This isn't loneliness anymore. It's something entirely different.

You miss him.

It's a feeling that weighs down on your chest and threatens to snap every rib, snatch up your heart with poisonous claws, and tear it to insignificant shreds. It permeates every piece of your essence, seeping through your skin with a cruel and wicked laughter that makes you want to hide and cower from the rest of the world. 

I should have never let myself care for him.

A dissonant buzzing distracts you and with too much effort to be considered normal you roll over, eyes glancing at the cellphone on your nightstand. The screen is lighting up with a call notification and without looking at it closely you already know it's Ludwig. Something akin to guilt takes root beneath your skin as you watch the call continue until the voice mail picks it up but you do not act upon the urge to respond. The desire to stay still on the bed that is starting to feel more like a prison is much stronger. The phone starts to buzz again and this time you merely look away, instead focusing on a particular spot on the wall as if it's the most interesting thing this world has to offer.

"I'm sorry."

You almost don't recognize your own voice when it leaves your dry throat and passes cracked lips, entering the air in a feeble murmur.

"I'm sorry."

There is an itchy heat from behind your eyes. You feel a strange wetness drip down your cheeks and it takes you longer than it should to realize that it is tears. Your chest constricts to the point where you can barely breathe and your throat closes up as your fingers grip the sheets so tightly that the blood stop flowing. A sound like an injured animal being strangled rises from your mouth and your vision goes blurry as the salty flavor of anguish trickles onto your lips and lands on your tongue, head hanging as you try in vain to force everything back inside of you.

"I'm so fucking sorry."

The room suddenly grows cold.

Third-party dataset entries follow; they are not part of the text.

-- ==== Sys2Proof/Laws/Step.lean ====
section
/-! SUPPORT. What one step does in each of its four cases, and the parser's own run: with no request pending, running the machine is
running the phase steps. -/

namespace Sys2Proof.Machine

variable {s t : State}

/-- The reset input comes first. -/
theorem step_reset (h : s.rst = true) : step s = .next s.takeReset := by simp [step, fetch, h]

/-- The oldest pending request comes next, if it is a host command or the parser's move. -/
theorem step_request (h : s.rst = false) (hc : s.call = []) {i : Instr} {rest : List Byte} (hd : decode s.req = .ok i rest)
    (hm : isTransactionMove i = true) : step s = exec i (s.setReq rest) := by
  have hq : s.req ≠ [] := by rintro hq; rw [hq] at hd; cases hd
  simp [step, fetch, fetchRequest, h, hc, hq, hd, hm]

/-- No other operation is a request. -/
theorem step_notARequest (h : s.rst = false) (hc : s.call = []) {i : Instr} {rest : List Byte} (hd : decode s.req = .ok i rest)
    (hm : isTransactionMove i = false) : step s = .refused .notARequest := by
  have hq : s.req ≠ [] := by rintro hq; rw [hq] at hd; cases hd
  simp [step, fetch, fetchRequest, h, hc, hq, hd, hm]

/-- Pending bytes that are no operation. -/
theorem step_undecodable (h : s.rst = false) (hc : s.call = []) (hq : s.req ≠ []) {e : DecodeError} (hd : decode s.req = .bad e) :
    step s = .refused (.undecodable e) := by simp [step, fetch, fetchRequest, h, hc, hq, hd]

/-- The call bench runs its operation in IDLE. -/
theorem step_call (h : s.rst = false) (hp : s.phase = .idle) {i : Instr} {rest : List Byte} (hd : decode s.call = .ok i rest) :
    step s = exec i (s.setCall rest) := by
  have hq : s.call ≠ [] := by rintro hq; rw [hq] at hd; cases hd
  simp [step, fetch, fetchCall, h, hq, hd, hp]

/-- The call bench runs nothing outside IDLE. -/
theorem step_callOutsideIdle (h : s.rst = false) (hq : s.call ≠ []) (hp : s.phase ≠ .idle) :
    step s = .refused .callOutsideIdle := by simp [step, fetch, fetchCall, h, hq, hp]

/-- With no request pending the parser moves by itself. -/
theorem step_parser (h : s.rst = false) (hc : s.call = []) (hq : s.req = []) : step s = parserStep s := by
  simp only [step, fetch, fetchPhase, h, hc, hq]
  cases hp : s.phase <;> simp [Phase.code, selectStep, parserStep, hp] <;> rfl

/-- What a step with an empty call bench can be: the reset event, a host command or parser's move that was requested, or the parser's
own move. -/
theorem step_cases (hc : s.call = []) (h : step s = .next t) :
    s.rst = true ∧ t = s.takeReset ∨
    s.rst = false ∧ (∃ i rest, decode s.req = .ok i rest ∧ isTransactionMove i = true ∧ exec i (s.setReq rest) = .next t) ∨
    s.rst = false ∧ s.req = [] ∧ parserStep s = .next t := by
  cases hr : s.rst with
  | true => rw [step_reset hr] at h; cases h; exact .inl ⟨rfl, rfl⟩
  | false =>
    by_cases hq : s.req = []
    · exact .inr (.inr ⟨rfl, hq, step_parser hr hc hq ▸ h⟩)
    · cases hd : decode s.req with
      | bad e => rw [step_undecodable hr hc hq hd] at h; cases h
      | ok i rest =>
        cases hm : isTransactionMove i with
        | false => rw [step_notARequest hr hc hd hm] at h; cases h
        | true => exact .inr (.inl ⟨rfl, i, rest, rfl, hm, step_request hr hc hd hm ▸ h⟩)

/-- A move touches neither the reset input nor the requests nor the call bench. -/
theorem Move.model_fields (h : Move s t) : t.rst = s.rst ∧ t.req = s.req ∧ t.call = s.call := by
  cases h <;> simp

/-- With no request pending, running the machine is running the parser. -/
theorem core_run_eq_runParser (k : Nat) (h : s.rst = false) (hc : s.call = []) (hq : s.req = []) :
    Host.Core.run Sys2Proof.core k s = runParser k s := by
  induction k generalizing s with
  | zero => rfl
  | succ k ih =>
    have hs : Sys2Proof.core.step s = parserStep s := step_parser h hc hq
    simp only [Host.Core.run]
    rw [hs, runParser_succ]
    cases hp : parserStep s with
    | next t =>
      obtain ⟨h1, h2, h3⟩ := (parserStep_move hp).model_fields
      exact ih (h1.trans h) (h3.trans hc) (h2.trans hq)
    | fault r => rfl
    | refused r => rfl

end Sys2Proof.Machine
end

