theorem exec_rdU16 (ha : s.cur % 8 = 0) (h : s.cur + 16 ≤ 8 * s.frameLen) :
    exec .rdU16 s = .next { s with
      cur := s.cur + 16, out := .word 16 (BitVec.ofNat 16 (be (s.frame.bytes (s.cur / 8) 2))) } :=
  cursorOp_eq_update (rdU16_ok ha h) rfl

theorem exec_rdU32 (ha : s.cur % 8 = 0) (h : s.cur + 32 ≤ 8 * s.frameLen) :
    exec .rdU32 s = .next { s with
      cur := s.cur + 32, out := .word 32 (BitVec.ofNat 32 (be (s.frame.bytes (s.cur / 8) 4))) } :=
  cursorOp_eq_update (rdU32_ok ha h) rfl

theorem exec_rdBits (hn : 1 ≤ n ∧ n ≤ 32) (h : s.cur + n ≤ 8 * s.frameLen) :
    exec (.rdBits n) s = .next { s with cur := s.cur + n, out := .word n (BitVec.ofNat n (s.frame.bits s.cur n)) } :=
  cursorOp_eq_update (rdBits_ok hn h) rfl

theorem exec_rdBit (h : s.cur + 1 ≤ 8 * s.frameLen) :
    exec .rdBit s = .next { s with cur := s.cur + 1, out := .word 1 (BitVec.ofBool (s.frame.sbit s.cur)) } :=
  cursorOp_eq_update (rdBit_ok h) rfl

theorem exec_take (ha : s.cur % 8 = 0) (h : s.cur + 8 * n ≤ 8 * s.frameLen) :
    exec (.take n) s = .next { s with
      cur := s.cur + 8 * n, out := .run { off := s.cur / 8, len := n } (s.frame.bytes (s.cur / 8) n) } :=
  cursorOp_eq_update (take_ok ha h) rfl

theorem exec_skip (ha : s.cur % 8 = 0) (h : s.cur + 8 * n ≤ 8 * s.frameLen) :
    exec (.skip n) s = .next { s with cur := s.cur + 8 * n, out := .nothing } :=
  cursorOp_eq_update (skip_ok ha h) rfl

theorem exec_takeRest (ha : s.cur % 8 = 0) (h : s.cur ≤ 8 * s.frameLen) :
    exec .takeRest s = .next { s with
      cur := 8 * s.frameLen,
      out := .run { off := s.cur / 8, len := s.frameLen - s.cur / 8 } (s.frame.bytes (s.cur / 8) (s.frameLen - s.cur / 8)) } :=
  cursorOp_eq_update (takeRest_ok ha h) rfl

/-! ### An aligned integer read is a bit read of its width (R142), in value and in failure -/

theorem rdU8_eq_rdBits (ha : p % 8 = 0) : rdU8 f p = rdBits f p 8 := by
  rw [rdU8, aligned_of ha, rdBits, if_pos (by decide), ← f.be_one, ← f.bits_aligned ha 1]

theorem rdU16_eq_rdBits (ha : p % 8 = 0) : rdU16 f p = rdBits f p 16 := by
  rw [rdU16, aligned_of ha, rdBits, if_pos (by decide), ← f.bits_aligned ha 2]

theorem rdU32_eq_rdBits (ha : p % 8 = 0) : rdU32 f p = rdBits f p 32 := by
  rw [rdU32, aligned_of ha, rdBits, if_pos (by decide), ← f.bits_aligned ha 4]

end Sys2Proof.Machine

namespace Sys2Proof.Claims

open Sys2Proof.Machine

/-- Settles O16: the bytes of the run one by one. -/
theorem alignedIntegerReads : Obligations.AlignedIntegerReads := by
  rintro s _ _ _ rfl rfl rfl
  refine ⟨fun ha h => ?_, fun ha h => cursorOp_short (rdU8_short ha (show 8 * s.frameLen < s.cur + 8 by omega)), fun ha h => ?_,
    fun ha h => cursorOp_short (rdU16_short ha (show 8 * s.frameLen < s.cur + 16 by omega)), fun ha h => ?_,
    fun ha h => cursorOp_short (rdU32_short ha (show 8 * s.frameLen < s.cur + 32 by omega)),
    fun ha => ⟨cursorOp_refused (aligned_not ha _), cursorOp_refused (aligned_not ha _), cursorOp_refused (aligned_not ha _)⟩⟩
  · rw [exec_rdU8 ha (by omega), BitVec.ofNat_toNat, BitVec.setWidth_eq]
  · rw [exec_rdU16 ha (by omega), Frame.be_two]
  · rw [exec_rdU32 ha (by omega), Frame.be_four]
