-- ==== Sys2Proof/Machine/State/Link.lean ====
section
/-! DEFINITION. The state of the host link: queue pairs, functions, locks, arbitration, and what the T36 has
sent to the outside. Every field's default is its value at reset. -/

namespace Sys2Proof.Machine

/-- Where a command came from: a ring entry of a queue pair, or the service port (R622). -/
structure Origin where
  fn : FnId
  q : QId
  /-- Ring index of its submission entry. -/
  sqIndex : Nat := 0
  /-- It came over the UART service port. -/
  uart : Bool := false
  /-- Its function has been reset since: it posts nothing (R697). -/
  silent : Bool := false
  /-- Its place in the order of fetching over all queues (R94 to R97, R99, R105, R141). -/
  order : Nat := 0
deriving DecidableEq, Repr

/-- Space a command took at fetch (R165, R170, R171). -/
inductive Alloc where
  | none
  /-- A frame slot, named by its identifier. -/
  | frame (slot : Nat)
  /-- Units of 32,768 bytes of the review pool: from the function's reserve and from the shared part. -/
  | review (own shared : Nat)
  /-- Units of 4,096 bytes of the side pool. -/
  | side (units : Nat)
deriving DecidableEq, Repr

/-- A command fetched but not started (R94). -/
structure Fetched where
  org : Origin
  entry : Entry
  alloc : Alloc := .none
  /-- Timecode its FRAME record takes (R680, R681). -/
  timecode : Word := 0
deriving DecidableEq, Repr

/-- The place of a fetched command in the order of fetching. -/
abbrev Fetched.order (f : Fetched) : Nat := f.org.order

/-- A completion before it is written: the phase and the commit point are added when it is (R81, R135). -/
structure Completion where
  cid : BitVec 16
  status : BitVec 15
  result : Word
deriving DecidableEq, Repr

/-- An entry of an error log page (Table 3.5). -/
structure ErrEntry where
  seq : Nat
  queue : BitVec 16
  sqIndex : BitVec 16
  opcode : BitVec 8
  halted : Bool
  status : BitVec 16
  cid : BitVec 16
  stateCode : Word
  detail : DWord
  timeUs : Nat
deriving DecidableEq, Repr

/-- An entry held at fetch for lack of a resource (R88, R177, R178). -/
structure HeldFetch where
  entry : Entry
  /-- When it was first held. -/
  since : Time
  /-- FULL_WAIT_MS in force then (R178). -/
  waitMs : Nat
deriving DecidableEq, Repr

/-- One queue pair: the registers of Table 3.4, its doorbells, and the commands between fetch and completion. -/
structure QueuePair where
  /-- 03_host_link_tenants R78 SQBASE. -/
  sqBase : DWord := 0
  /-- 03_host_link_tenants R78 CQBASE. -/
  cqBase : DWord := 0
  /-- 03_host_link_tenants R78 ENABLE. -/
  enable : Bool := false
  /-- 03_host_link_tenants R78 POLICY, true for HALT. -/
  policyHalt : Bool := false
  /-- 03_host_link_tenants R78 URGENT. -/
  urgent : Bool := false
  /-- 03_host_link_tenants R78 DEPTH_LOG2. -/
  depthLog2 : BitVec 4 := 0
  /-- 03_host_link_tenants R78 VECTOR. -/
  vector : BitVec 6 := 0
  /-- 03_host_link_tenants R78 COAL_COUNT. -/
  coalCount : BitVec 8 := 1
  /-- 03_host_link_tenants R78 COAL_TIME. -/
  coalTime : BitVec 8 := 0
  /-- 03_host_link_tenants R78 HALTED. -/
  halted : Bool := false
  /-- 03_host_link_tenants R78 ACTIVE. -/
  active : Bool := false
  /-- 03_host_link_tenants R78 DBERR. -/
  dberr : Bool := false
  /-- 03_host_link_tenants R78 CFGERR. -/
  cfgerr : Bool := false
  /-- 03_host_link_tenants R78 FETCHERR. -/
  fetcherr : Bool := false
  /-- 03_host_link_tenants R109 commands fetched below this place of the order had started before the last halt. -/
  haltOrder : Nat := 0
  /-- 03_host_link_tenants R78 SQHEAD. -/
  sqHead : Nat := 0
  /-- 03_host_link_tenants R78 CQTAIL. -/
  cqTail : Nat := 0
  /-- 03_host_link_tenants R84 submission tail doorbell. -/
  sqTail : Nat := 0
  /-- 03_host_link_tenants R86 completion head doorbell. -/
  cqHead : Nat := 0
  /-- 03_host_link_tenants R81 phase bit of the present pass. -/
  phase : Bool := true
  /-- 03_host_link_tenants R87 completions held for lack of ring space, oldest first. -/
  held : List Completion := []
  /-- 03_host_link_tenants R94 commands fetched and not started, oldest first. -/
  waiting : List Fetched := []
  /-- 03_host_link_tenants R88 the entry held at fetch. -/
  heldFetch : Option HeldFetch := none
  /-- 03_host_link_tenants R78 completions written since the last message of this queue. -/
  unsignalled : Nat := 0
  /-- 03_host_link_tenants R78 time of the first unsignalled completion. -/
  firstUnsignalled : Option Time := none
deriving DecidableEq, Repr

/-- What a commit-point or deficit register read captured (R132). -/
structure Captures where
  commitFrames : Option Word := none
  outRate : Option Word := none
  timeToFull : Option Word := none
deriving DecidableEq, Repr

/-- One PCI Express function (R73) with its registers. -/
structure Func where
  /-- 03_host_link_tenants R77 function reset epoch. -/
  epoch : BitVec 16 := 0
  /-- 03_host_link_tenants R69 and R698: it completes configuration requests normally. -/
  ready : Bool := false
  /-- 03_host_link_tenants R119 and R699: a reset of the function has passed step 1 of Table 3.8 and not step 6. -/
  inReset : Bool := false
  /-- 03_host_link_tenants R78 the 32 queue pairs. -/
  queues : Vector QueuePair 32 := Vector.replicate 32 {}
  /-- 04_command_packets R131 EVENT_PENDING. -/
  eventPending : BitVec 8 := 0
  /-- 04_command_packets R131 EVENT_ENABLE. -/
  eventEnable : BitVec 8 := 0
  /-- 04_command_packets R131 EVENT_VECTOR. -/
  eventVector : BitVec 6 := 0
  /-- 04_command_packets R132 captures of 32-bit reads. -/
  captures : Captures := {}
  /-- 03_host_link_tenants R110 error log page, newest first. -/
  errLog : List ErrEntry := []
  /-- 03_host_link_tenants R109 error sequence number of the next error. -/
  errSeq : Nat := 1
  /-- 03_host_link_tenants R76 the MSI-X window, as words written by the host (log entry 13). -/
  msixTable : List (Nat × Word) := []
deriving DecidableEq, Repr

/-- A waiting LOCK_ACQUIRE (R99). -/
structure LockWaiter where
  org : Origin
  cid : BitVec 16
  opcode : BitVec 8
  deadline : Time
deriving DecidableEq, Repr

/-- The place of a waiting acquire in the order of fetching. -/
abbrev LockWaiter.order (w : LockWaiter) : Nat := w.org.order

/-- One hardware lock (R95a, Table 3.7) with its waiters in fetch order. -/
structure Lock where
  /-- 03_host_link_tenants R95a HELD. -/
  held : Bool := false
  /-- 03_host_link_tenants R95a ABANDONED. -/
  abandoned : Bool := false
  /-- 03_host_link_tenants R95a OWNER_FN. -/
  ownerFn : FnId := 0
  /-- 03_host_link_tenants R95a OWNER_Q. -/
  ownerQ : QId := 0
  /-- 03_host_link_tenants R95a OWNER_EPOCH. -/
  ownerEpoch : BitVec 16 := 0
  /-- 03_host_link_tenants R99 waiting acquires, in fetch order. -/
  waiters : List LockWaiter := []
deriving DecidableEq, Repr

/-- The arbitration weights of Table 3.6 and the places of the round robins (R90, log entry 11). -/
structure Arbiter where
  /-- 03_host_link_tenants R91 W_F0. -/
  w0 : BitVec 8 := 8
  /-- 03_host_link_tenants R91 W_F1. -/
  w1 : BitVec 8 := 4
  /-- 03_host_link_tenants R91 W_F2. -/
  w2 : BitVec 8 := 2
  /-- 03_host_link_tenants R91 W_F3. -/
  w3 : BitVec 8 := 1
  /-- 03_host_link_tenants R90 function being served. -/
  cur : Nat := 0
  /-- 03_host_link_tenants R90 turns left to that function. -/
  credit : Nat := 8
  /-- 03_host_link_tenants R90 next queue of each function. -/
  next : Vector Nat 4 := Vector.replicate 4 0
  /-- 03_host_link_tenants R90 next urgent queue of F0. -/
  nextUrgent : Nat := 0
  /-- 03_host_link_tenants R92 what is left of F0's inbound budget of this window, in bytes. -/
  budget : Nat := 0
  /-- 03_host_link_tenants R92 number of the present 1 ms window, counted from power-up. -/
  window : Nat := 0
  /-- 03_host_link_tenants R92 inbound bytes of F0 beyond its budget in this window, counted by its weight. -/
  beyond : Nat := 0
deriving DecidableEq, Repr

/-- The state of the data link. -/
structure LinkState where
  /-- 03_host_link_tenants R699 the Data Link Layer is up. -/
  up : Bool := false
  /-- 03_host_link_tenants R699 the link has been disabled and not brought out of that state. -/
  disabled : Bool := false
  /-- 03_host_link_tenants R71 the link is in L1. -/
  l1 : Bool := false
  /-- 03_host_link_tenants R68 rate at which it trained, in 0.1 GT/s. -/
  rate : Nat := 0
  /-- 03_host_link_tenants R68 width at which it trained. -/
  width : Nat := 0
  /-- 03_host_link_tenants R71 since when no command, held completion or clip has kept the link busy. -/
  idleSince : Time := 0
deriving DecidableEq, Repr

/-- What the T36 sends out of itself. -/
inductive Sent where
  /-- A completion entry (Table 4.3) written into a slot of a completion ring. -/
  | completion (fn : FnId) (q : QId) (slot : Nat) (phase : Bool) (c : Completion) (clip frames : Word)
  /-- An MSI-X message. -/
  | msix (fn : FnId) (vector : BitVec 6)
  /-- Data of a command written to host memory at an address, tagged with the function (R74). -/
  | hostWrite (fn : FnId) (cid : BitVec 16) (addr : DWord) (data : List Byte)
  /-- The value a register read returns. -/
  | readValue (fn : FnId) (offset : Nat) (value : Word)
  /-- Configuration Request Retry Status (R698). -/
  | retryStatus (fn : FnId)
  /-- A BAR read answered with every byte 0xFF (R698). -/
  | allOnes (fn : FnId) (bytes : Nat)
  /-- A BAR write or configuration write without effect (R698). -/
  | discarded (fn : FnId)
  /-- A VCORE request on the I2C controller port: the PMIC address, register and code bytes (R565), and the mV. -/
  | vcoreRequest (mv : Nat) (bytes : List Byte)
  /-- A recovery of the I2C controller bus: nine clock pulses and a stop (R618). -/
  | i2cRecover
  /-- Bytes read from the I2C target from a register offset on (R616). -/
  | i2cRead (offset : Nat) (data : List Byte)
  /-- A response frame of the service port: type and payload (R620). -/
  | uart (rtype : Byte) (payload : List Byte)
  /-- A frame on the LDCFG bus of a head (Table 18.5). -/
  | ldcfg (h : Head) (frame : Word)
  /-- The 314,480 channel bits that a lane writes of one sector, as NRZI transitions (R17, R256, R257, R294). -/
  | written (h : Head) (b : Beam) (psa : Word) (sector : List Bool)
  /-- The identity band sector that beam 0 of a head writes from wedge 0 of the innermost identity band revolution, at the
  field length of Z00: its header and payload, and its channel bits (R211, R284). -/
  | identityBand (h : Head) (header payload : List Byte) (sector : List Bool)
  /-- What the test access port shifts out (R529). -/
  | tdo (value : Word)
deriving DecidableEq, Repr

/-- Why a fetched command waits before it starts. -/
inductive WaitReason where
  /-- The power state is below RUN (R146). -/
  | power
  /-- A MOUNT or UNMOUNT runs (R142). -/
  | mount
  /-- Bring-up still gates it (R545). -/
  | bringup
  /-- A CLIP_OPEN waits for the spindle or for VCORE (R420, R449). -/
  | clipOpen
  /-- An overlapping write has not completed (R97). -/
  | overlap
  /-- A SPINDLE command has not reached its target (R421). -/
  | spindle
  /-- The magazine turns in reverse (R417). -/
  | reverse
  /-- Commands fetched before it have not started (R94, R141, R420). -/
  | order
deriving DecidableEq, Repr

/-- A fetched command that waits to start, with what the outside world gives it. -/
structure Deferred where
  cmd : Fetched
  call : Call
  op : Opcode
  reason : WaitReason
deriving DecidableEq, Repr

/-- A command that has started and not completed. -/
structure Running where
  org : Origin
  entry : Entry
  op : Opcode
  alloc : Alloc := .none
  /-- LSNs of a read still to be delivered. -/
  need : List Nat := []
  /-- LSNs of a read, in order. -/
  lsns : List Nat := []
  /-- Delivered sectors of a read, as LSN and plaintext. -/
  got : List (Nat × List Byte) := []
  /-- Heads whose medium it reads. -/
  heads : List Head := []
  /-- Byte offset within the first sector, for FRAME_READ. -/
  offset : Nat := 0
  /-- RESULT on success. -/
  result : Word := 0
  /-- Calibration steps a CALIBRATE still has to finish: step, head, beam. -/
  calLeft : List (Nat × Head × Beam) := []
  /-- Target of a POWER_STATE command, or the speed of a SPINDLE command. -/
  target : Nat := 0
deriving DecidableEq, Repr

/-- The place of a started command in the order of fetching. -/
abbrev Running.order (r : Running) : Nat := r.org.order

/-- The host link and the commands on it. -/
structure HostLink where
  /-- 03_host_link_tenants R73 the four functions; F0's queues reset to HALT (Table 3.2). -/
  funcs : Vector Func 4 :=
    #v[{ queues := Vector.replicate 32 { policyHalt := true } }, {}, {}, {}]
  /-- 03_host_link_tenants R95a the 64 locks. -/
  locks : Vector Lock 64 := Vector.replicate 64 {}
  /-- 03_host_link_tenants R91 arbitration. -/
  arb : Arbiter := {}
  /-- 03_host_link_tenants R699 the link. -/
  link : LinkState := {}
  /-- 03_host_link_tenants R697 commands started and not completed, in the order in which they started. -/
  running : List Running := []
  /-- 04_command_packets R142, R146: fetched commands waiting to start, oldest first. -/
  deferred : List Deferred := []
  /-- 03_host_link_tenants R94 commands fetched so far, which orders them over all queues. -/
  fetchOrder : Nat := 0
  /-- 05_drey_buffers R177 the queues whose FRAME_APPEND is held, in the order first held. -/
  heldOrder : List (FnId × QId) := []
  /-- 13_power_states R481 and others: fetch is stopped on every queue. -/
  fetchStopped : Bool := false
  /-- MODEL FIELD: what has been sent out, newest first (log entry 7). -/
  sent : List Sent := []
deriving DecidableEq, Repr

end Sys2Proof.Machine
end

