-- ==== Sys2Proof/Machine/State.lean ====
section
/-! DEFINITION. The whole state of the T36, its state at reset, and the ways a command can stop. -/

namespace Sys2Proof.Machine

/-- Faults: the machine stops. -/
inductive Fault where
  /-- REGISTER_WRITE to an offset outside the window it names (R76, R394). Safe: no such register exists. -/
  | outsideWindow
  /-- A DDR5 read of a burst above the first 18 GiB, which the T36 leaves unused (R162). Safe. -/
  | outsideDrey
deriving DecidableEq, Repr

/-- Refusals: no meaning for the command. -/
inductive Refusal where
  /-- An arm of exec that has no meaning yet; no command of this model answers it. Safe. -/
  | notModelled (mnemonic : String)
  /-- JTAG_TAP_ACCESS with an instruction other than BYPASS and IDCODE after an unlock: the spec names boundary
  scan and processor debug and gives neither an encoding nor an effect of them (R529, Table 14.6). Safe. -/
  | unlockedTapInstruction
deriving DecidableEq, Repr

/-- The state of the T36. -/
structure State where
  /-- MODEL FIELD: the commands that wait, oldest first. -/
  pending : List Instr
  /-- MODEL FIELD: the time of the last command, in ns since VAON was powered up (log entry 1). -/
  now : Time
  /-- MODEL FIELD: when PERST_N last de-asserted, from which TIME fields count (R604, Table 3.5). -/
  perstAt : Time
  /-- The host link and its commands (03_host_link_tenants, 04_command_packets). -/
  host : HostLink
  /-- The record direction (02_frame_path, 05_drey_buffers, 08_write_lanes). -/
  rcd : RecordPath
  /-- The magazine and the mount session (04_command_packets, 07_stripe_codec_crypto). -/
  mnt : Mount
  /-- The volume map, its cache and Burrow (06_volume_map_burrow). -/
  vmap : MapState
  /-- The read direction (09_read_channel). -/
  rd : ReadPath
  /-- DDR5 protection (05_drey_buffers). -/
  dram : DramState
  /-- The Loop Engine (10_loop_engine). -/
  loop : LoopEngine
  /-- The spindle (11_spindle_sled_moves). -/
  spin : Spindle
  /-- Head A: sled, moves and laser chain. -/
  hdA : HeadState
  /-- Head B. -/
  hdB : HeadState
  /-- Calibration (15_bringup_calibration). -/
  cal : Calib
  /-- Pins driven from outside (18_balls_supplies). -/
  pins : PinState
  /-- FSYNC and timecode (19_electrical_timing). -/
  sync : SyncState
  /-- The pace monitor and VCORE (12_handshake_fabric). -/
  pace : Pace
  /-- Bridges that have carried an event: the others have every field at its default (R452, R462). -/
  bridges : List Bridge
  /-- Power states and Dormouse (13_power_states). -/
  pwr : Power
  /-- Quill (14_quill_secure_start). -/
  quill : QuillState
  /-- Vole (17_vole_management). -/
  vole : VoleState
  /-- Device parameters (Table 4.11). -/
  params : Params
deriving DecidableEq, Repr

/-- The machine right after reset: power has been applied and PERST_N has been asserted, so every block but
Dormouse is in reset, no output is active, and the rails are enabled (R48, R116; log entry 10). -/
def State.reset : State where
  pending := []
  now := 0
  perstAt := 0
  host := {}
  rcd := {}
  mnt := {}
  vmap := {}
  rd := {}
  dram := {}
  loop := {}
  spin := {}
  hdA := {}
  hdB := {}
  cal := {}
  pins := {}
  sync := {}
  pace := {}
  bridges := []
  pwr := { state := .park, railCore := true, railMain := true, vaon := true }
  quill := {}
  vole := {}
  params := {}

end Sys2Proof.Machine
end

You feel a frigid touch against your cheek and your body stops instantly as a shudder runs down your spine, a mixture of fear and bewilderment coiling at the bottom of your stomach.

And then you hear it.

His voice.

"Please don't cry anymore, Liebling."

A pressure under your chin tips your head up and you stare with wide, disbelieving eyes at what is before you. It's him

Him.

Red eyes gaze at you with a softness that makes you want to lose yourself in their crimson hues. His hand moves from your chin to your cheek again and just the mere contact is enough to dispel the penumbra that has been lurking in your veins for so long. His body is translucent in the murkiness of the bedroom, the meager light from the curtains going right through him and making his silver-white hair almost glow.

"G...Gil...bert...?"

Every letter of his name feels like sandpaper as it scrapes across your tongue. Your hand reaches out subconsciously, blindly, and instantly he grasps it tightly. The chill of his transparent skin is barely noticeable as you feel yourself rising slowly from the bed, legs trembling like a newborn deer's as you step towards him. 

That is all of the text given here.